BEGIN

/-- A slew whose periods have passed is consumed, and its trim ends with it (R194). -/
theorem TimeSt.advance_consumed {t : TimeSt} {dt : Nat} (hslew : t.slew ≠ 0) (hdt : slewTicks t ≤ dt) :
    (t.advance dt).slew = 0 ∧ (t.advance dt).trim = 0 := by
  simp [TimeSt.advance, hslew, Nat.not_lt.mpr hdt]

/-! ### Holdover and the end of lock (R196, R198, R199) -/

/-- A device event is set at both ports (R89). -/
theorem State.attnBoth_set (s : State) (bit : Fin 32) (x : Port) :
    ((s.attnBoth bit.val).port x).attnCause.getLsbD bit.val = true := by
  cases x with
  | A =>
    rw [State.attnBoth, State.attn, State.modPort_port_other _ _ (by decide)]
    exact s.attn_set .A bit
  | B => exact (s.attn .A bit.val).attn_set .B bit

/-- Where the servo was locked, the end of lock is counted and told to both ports (R199). -/
theorem State.endLock_locked {s : State} (h : s.time.locked = true) :
    s.endLock.time.lockLosses = inc32 s.time.lockLosses ∧
    ∀ x, (s.endLock.port x).attnCause.getLsbD 15 = true := by
  unfold State.endLock
  rw [if_pos h]
  exact ⟨by simp, fun x => State.attnBoth_set _ 15 x⟩

/-- Without a used SYNC for 2 × P, a receiver goes into holdover at the rate FREQ (R196). -/
theorem holdoverStart_completes {dt a : Nat} {s : State} (hreceiver : s.sender = false) (hused : s.time.lastUsed = some a)
    (hperiod : s.time.period ≠ 0) (hdue : 2 * s.time.period ≤ ((s.now + 1250 * dt - a : Nat) : Rat)) :
    exec (.holdoverStart dt) s =
      .next ((s.advance dt).modTime fun t => { t with inHoldover := true, trim := t.freq }) := by
  obtain ⟨w, d, r, htime⟩ := s.advance_moves dt
  refine congrArg Host.Outcome.next ?_
  simp only [htime, hused, State.advance_sender, hreceiver, State.advance_now, if_neg hperiod, hdue]
  rfl

/-- HOLDOVER without a used SYNC ends a receiver's lock (R198, R199). -/
theorem holdoverExpiry_completes {dt a : Nat} {s : State} (hreceiver : s.sender = false) (hused : s.time.lastUsed = some a)
    (hdue : a + ms s.time.holdover ≤ s.now + 1250 * dt) : exec (.holdoverExpiry dt) s = .next (s.advance dt).endLock := by
  obtain ⟨w, d, r, htime⟩ := s.advance_moves dt
  refine congrArg Host.Outcome.next ?_
  simp only [htime, hused, State.advance_sender, hreceiver, State.advance_now, hdue]
  rfl

/-- Settles O40: the two writes are served writes of 5000h, and each event of time acts on TIME as the elapsed time leaves it. -/
theorem timeWritesAndEvents : Obligations.TimeWritesAndEvents := by
  unfold Obligations.TimeWritesAndEvents
  refine ⟨?source, ?bump, ?bumpRefused, ?slewEnd, ?holdoverStart, ?holdoverExpiry⟩
  case source =>
    intro h v s hs
    obtain ⟨htime, -, hrec⟩ := timeWrite_answered (c := 0) (t := s.atRequest.applySource v.toNat) hs
      (fun row hrow => congrArg (fun k => ok (s.atRequest.applySource k)) (source_value hrow v)) rfl
      (by simp [State.applySource]) (by simp [State.applySource]) (by decide)
    refine ⟨_, rfl, ?_⟩
    dsimp only
    rw [htime, State.applySource_time]
    refine ⟨rfl, by simp, ?_, hrec⟩
    rintro hsender rfl hup
    have hsender' : s.atRequest.sender = true := by simpa [State.sender] using hsender
    have hup' : s.atRequest.blockUp 2 = true := by simpa [State.blockUp] using hup
    simp [hsender', hup']
  case bump =>
    intro h v s hs hsender hup
    obtain ⟨hepoch, haon, hwall, hod, hyar, hblocks⟩ := s.atRequest.senderEpoch_kept
    simp only [State.atRequest_frame] at hepoch haon hwall hyar hblocks
    obtain ⟨htime, hrst, hrec⟩ := timeWrite_answered (c := 0) (t := s.atRequest.senderEpoch) hs
      (fun _ _ => State.writeTime_bump (by simpa [State.sender] using hsender) (by simpa [State.blockUp] using hup) _)
      hod hyar hblocks (by decide)
    refine ⟨_, rfl, ?_⟩
    dsimp only
    rw [htime, hrst]
    exact ⟨hepoch, haon, hwall, hrec⟩
  case bumpRefused =>
    intro h v s hs hrefused
    obtain ⟨htime, -, hrec⟩ := timeWrite_answered (c := abState) (t := s.atRequest) hs
      (fun _ _ => State.writeTime_bump_refused (by simpa [State.sender, State.blockUp] using hrefused) _)
      rfl (by simp) (by simp) (by decide)
    exact ⟨_, rfl, htime.trans (by simp), hrec⟩
  case slewEnd =>
    intro dt s hclk hup hslew hdt
    obtain ⟨hconsumed, htrim⟩ := TimeSt.advance_consumed hslew hdt
    refine ⟨s.advance dt, rfl, ?_, ?_, rfl⟩
    · rw [State.advance_time_running hclk hup, hconsumed]
    · rw [State.advance_time_running hclk hup, htrim]
  case holdoverStart =>
    intro dt a s hreceiver hused hperiod hdue
    obtain ⟨w, d, r, htime⟩ := s.advance_moves dt
    exact ⟨_, holdoverStart_completes hreceiver hused hperiod hdue, rfl, by simp [htime], rfl⟩
  case holdoverExpiry =>
    intro dt a s hreceiver hused hdue hlocked
    obtain ⟨w, d, r, htime⟩ := s.advance_moves dt
    obtain ⟨hlosses, hattn⟩ := State.endLock_locked (s := s.advance dt) (by simp [htime, hlocked])
    exact ⟨_, holdoverExpiry_completes hreceiver hused hdue, State.endLock_unlocked _, hlosses.trans (by rw [htime]), hattn,
      by simp, by simp⟩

END

Problem: A bare number is the whole answer: state how many lines in the data above contain "getLsbD".

Completed task: 2